Study material:
- - -

-- ==== Sys2Proof/Tests/Slice0.lean ====
section
/-! SUPPORT. Tests, with expected results from 95_test_vectors.md and the worked examples of the rules,
and a witness for the hypotheses of every statement. -/

namespace Sys2Proof.Tests

open Sys2Proof.Machine Sys2Proof.Claims

/-- The next state, if there is one. -/
def nextOf : Host.Outcome State Fault Refusal → Option State
  | .next s => some s
  | .fault _ => none
  | .refused _ => none

/-- The reset state under a width, with some registers and the key set. -/
def made (W : Nat) (regs : List (RegIdx × Nat)) (key : Nat × Nat × Nat) : State :=
  regs.foldl (fun s r => s.setReg r.1 r.2)
    { State.resetOf { Params.default with W := W } with keyP := key.1, keyQ := key.2.1, keyE := key.2.2 }

/-- `made`, with a command accepted and running. -/
def running (i : Instr) (W : Nat) (regs : List (RegIdx × Nat)) (key : Nat × Nat × Nat) : State :=
  (made W regs key).loadCommand (encode i)

/-- The code, the stage and one register after a command has completed. -/
def result (i : Instr) (rd : RegIdx) (W : Nat) (regs : List (RegIdx × Nat)) (key : Nat × Nat × Nat) :
    Option (ErrCode × Stage × Nat) :=
  (nextOf (step (running i W regs key))).map fun t => (t.errcode, t.estage, t.reg rd)

/-! WellFormed: each check refuses a term that breaks it (R93, R96). -/

theorem test_wf_refuses_opcode_zero : (Fields.mk 0 0 0 0 0 0).wf = false := by decide
theorem test_wf_refuses_reserved_opcode : (Fields.mk 9 0 0 0 0 0).wf = false := by decide
theorem test_wf_refuses_reserved_bits : (Fields.mk 1 3 1 2 0 0x800).wf = false := by decide
theorem test_wf_refuses_rs3_of_mul_sub_tot_minv :
    [1, 2, 3, 5].all (fun op => (Fields.mk op 3 1 2 1 0).wf == false) = true := by decide
theorem test_wf_refuses_rd_and_rs3_of_copr :
    (Fields.mk 4 1 1 2 0 0).wf = false ∧ (Fields.mk 4 0 1 2 1 0).wf = false := by decide
theorem test_wf_refuses_rs2_and_rs3_of_enc_dec :
    [7, 8].all (fun op => (Fields.mk op 1 0 1 0 0).wf == false && (Fields.mk op 1 0 0 1 0).wf == false) = true := by
  decide
theorem test_wf_accepts_mexp : (Fields.mk 6 6 5 2 4 0).wf = true := by decide
theorem test_params_refuse_width_not_multiple_of_32 : ¬ ({ Params.default with W := 48 } : Params).wf := by decide
theorem test_params_refuse_width_too_small_or_large :
    ¬ ({ Params.default with W := 0 } : Params).wf ∧ ¬ ({ Params.default with W := 4128 } : Params).wf := by decide
theorem test_params_refuse_unaligned_base : ¬ ({ Params.default with base := 0x1000 } : Params).wf := by decide

/-! Decoding: words written out bit by bit from the patterns of R94. -/

theorem test_decode_mul : decode 0b0000_0000_0000_0000_0010_0001_0011_0001 = .ok (.mul 3 1 2) := by decide
theorem test_decode_sub : decode 0b0000_0000_0000_0000_0100_0011_0101_0010 = .ok (.sub 5 3 4) := by decide
theorem test_decode_tot : decode 0b0000_0000_0000_0000_0001_0000_0011_0011 = .ok (.tot 3 0 1) := by decide
theorem test_decode_copr : decode 0b0000_0000_0000_0000_0011_0010_0000_0100 = .ok (.copr 2 3) := by decide
theorem test_decode_minv : decode 0b0000_0000_0000_0000_0011_0010_0100_0101 = .ok (.minv 4 2 3) := by decide
theorem test_decode_mexp : decode 0b0000_0000_0000_0100_0010_0101_0110_0110 = .ok (.mexp 6 5 2 4) := by decide
theorem test_decode_enc : decode 0b0000_0000_0000_0000_0000_0000_0001_0111 = .ok (.enc 1 0) := by decide
theorem test_decode_dec : decode 0b0000_0000_0000_0000_0000_0001_0010_1000 = .ok (.dec 2 1) := by decide
/-- The illegal words of 95_test_vectors.md, each refused by name. -/
theorem test_decode_refuses :
    decode 0x00000000 = .error (.reservedOpcode 0) ∧ decode 0x00000009 = .error (.reservedOpcode 9) ∧
    decode 0x0000000F = .error (.reservedOpcode 15) ∧ decode 0x00000014 = .error (.unusedField .rd) ∧
    decode 0x00010001 = .error (.unusedField .rs3) ∧ decode 0x00100006 = .error (.reservedBits 1) ∧
    decode 0x00001017 = .error (.unusedField .rs2) ∧ decode 0x80000001 = .error (.reservedBits 0x800) := by decide
/-- The same words under the predicate of R95. -/
theorem test_illegal_words :
    [0x00000000, 0x00000009, 0x0000000F, 0x00000014, 0x00010001, 0x00100006, 0x00001017, 0x80000001].all
      (fun w => legal w == false) = true := by decide
theorem test_decodeTableWord :
    decodeTableWord 32 0x00042566 = some (.mexp 6 5 2 4) ∧ decodeTableWord 32 0 = none := by decide
/-- The programs P2 and P3 encode these. -/
theorem test_encode :
    encode (.mul 5 0 1) = 0x00001051 ∧ encode (.mexp 8 6 4 5) = 0x00054686 ∧ encode (.copr 2 3) = 0x00003204 ∧
    encode (.sub 5 3 4) = 0x00004352 := by decide
theorem test_assembler :
    readAsm ['M', 'U', 'L', ' ', 'R', '3', ',', 'r', '1', ' ', ',', ' ', 'r', '1', '2', ' ', ';', 'x'] =
      some (.mul 3 1 12) ∧
    readAsm ['e', 'n', 'c', ' ', 'r', '1'] = none ∧ readAsm ['s', 'u', 'b', ' ', 'r', '1', ',', 'r', '1', '6', ',', 'r', '0'] = none := by
  decide
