/-- A slot takes its place behind every record that is not strictly behind it. -/
def insertSlot (s : State) (k : SlotId) : List SlotId → List SlotId
  | [] => [k]
  | j :: rest =>
    match slot s k, slot s j with
    | some a, some b => if ahead a b then k :: j :: rest else j :: insertSlot s k rest
    | _, _ => j :: insertSlot s k rest

/-- The slots of the live records in queue order (R43). -/
def queueOrder (s : State) : List SlotId := (liveInOrder s).foldl (fun acc k => insertSlot s k acc) []

/-! ### Finishing a record -/

/-- A live record finishes: state, finished-at and end cause are set, it joins the finish order, an
ACTIVE record's claims are withdrawn, and the RA re-examines and hands a slot-free event to the TPE
(R35, R51, R52). DESIGN CHOICE (log 43): the re-examination comes before the slot-free event. -/
def finishRecord (k : SlotId) (st : TState) (cause : EndCause) (s : State) : State :=
  match slot s k with
  | none => s
  | some r =>
    let s1 : State :=
      { s with
        slots := put s.slots k
          (some { r with state := st, finishedAt := some s.now, endCause := some cause })
        finishOrder := s.finishOrder.filter (· != k) ++ [k]
        acceptOrder := s.acceptOrder.filter (· != k) }
    let s2 := if r.state = .active then forEach (allGroups.filter (named r)) (withdrawClaim r.id) s1 else s1
    emitAll [.arbiterExamine, .slotFree] s2

/-- A TRANSITION notice for the origin role of a record, if it has one (R51, R54). -/
def noticeOrigin (r : TransRec) (s : State) : State :=
  match r.origin with
  | .role role => raise .transition role s
  | .tram _ _ => s

/-- A live record that holds no WAITING item is complete and becomes DONE (R51). -/
def completeIfDone (k : SlotId) (s : State) : State :=
  match slot s k with
  | none => s
  | some r =>
    if r.state = .active ∧ hasWaiting r = false then
      noticeOrigin r (finishRecord k .done .completed s)
    else s

/-- What a cancellation hands on (R54): a TRANSITION notice to the origin role but for its own
cancellation, the tram priority engine for a TRAM record but for its own. DESIGN CHOICE (log 43): the tram
priority engine takes it after the re-examination and the slot-free event of `finishRecord`. -/
def handCancelled (r : TransRec) (cause : EndCause) (s : State) : State :=
  match r.cls, cause with
  | .tram, .tramEngine => s
  | .tram, _ => emit (.tramCancelled r.id) s
  | _, .originCancel => s
  | _, _ => noticeOrigin r s

/-- A live record is cancelled (R52, R53, R54). A record no longer live is left alone. -/
def cancelRecord (cause : EndCause) (k : SlotId) (s : State) : State :=
  match slot s k with
  | none => s
  | some r => if isLive r then handCancelled r cause (finishRecord k .cancelled cause s) else s

/-- Every live record is cancelled in queue order (R55). -/
def cancelAll (cause : EndCause) (s : State) : State := forEach (queueOrder s) (cancelRecord cause) s

/-! ### RED_LOST drops (R50) -/

/-- The group conflicts with a group marked RED_LOST (R48, R50). -/
def lostNear (s : State) (j : GroupId) : Bool :=
  allGroups.any fun i => conflicts s i j && (grp s i).redLost

/-- The record's release item on the group is WAITING. -/
def waitingRelease (s : State) (k : SlotId) (g : GroupId) : Bool :=
  (slot s k).any fun r => (itemOf r g).any fun it => it.kind == .release && it.outcome == .waiting

/-- A release group is dropped from its record (R50): its item goes and its claim is withdrawn; a record
left with no release group is cancelled with cause RED_LOST, one that keeps some raises a TRANSITION
notice for PLAN and CENTRAL and may be complete. -/
def dropRelease (k : SlotId) (g : GroupId) (s : State) : State :=
  match slot s k with
  | none => s
  | some r =>
    let s1 := withdrawClaim r.id g (modSlot k (dropItem g) s)
    if (releases (dropItem g r)).isEmpty && r.hadRelease then cancelRecord .redLost k s1
    else completeIfDone k (noticeOrigin r s1)

/-- The drops of a RED_LOST marking of group i (R50): each conflicting group with a WAITING release item
that stands in RED_WAIT, or in CLEAR or RED_MIN with a release claim. The marking is itself no event of R44: it
is the RED entries and the finished records that the drops bring which have activation examined. DESIGN CHOICE
(log 48): every drop of the marking is made before that. -/
def takeLostMarking (i : GroupId) (s : State) : State :=
  forEach allGroups
    (fun j s =>
      match (grp s j).claim with
      | none => s
      | some c =>
        match activeSlotOf s c.id with
        | none => s
        | some k =>
          if conflicts s i j && waitingRelease s k j && c.kind == .release &&
              ((grp s j).state == .redWait || (grp s j).state == .clear || (grp s j).state == .redMin) then
            dropRelease k j s
          else s)
    s

/-- The drops of an activation (R50): each WAITING release item whose group conflicts with a group
already marked RED_LOST. -/
def dropLostReleases (k : SlotId) (s : State) : State :=
  forEach allGroups
    (fun j s => if waitingRelease s k j && lostNear s j then dropRelease k j s else s) s

/-! ### Activation (R44, R45) -/

/-- Two records share a group in their sets. -/
def shareGroup (a b : TransRec) : Bool := allGroups.any fun g => named a g && named b g

/-- A release group of one record conflicts with a release group of the other. -/
def releasesConflict (s : State) (a b : TransRec) : Bool :=
  (releases a).any fun i => (releases b).any fun j => conflicts s i j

- - -

Aim of the task: Each line from the top of the material above, through the one that contains "there is one. -/", should be restated word for word.

Solution below:
-- ==== Sys2Proof/Tests/Slice0.lean ====
section
/-! SUPPORT. Tests, with expected results from 95_test_vectors.md and the worked examples of the rules,
and a witness for the hypotheses of every statement. -/

namespace Sys2Proof.Tests

open Sys2Proof.Machine Sys2Proof.Claims

/-- The next state, if there is one. -/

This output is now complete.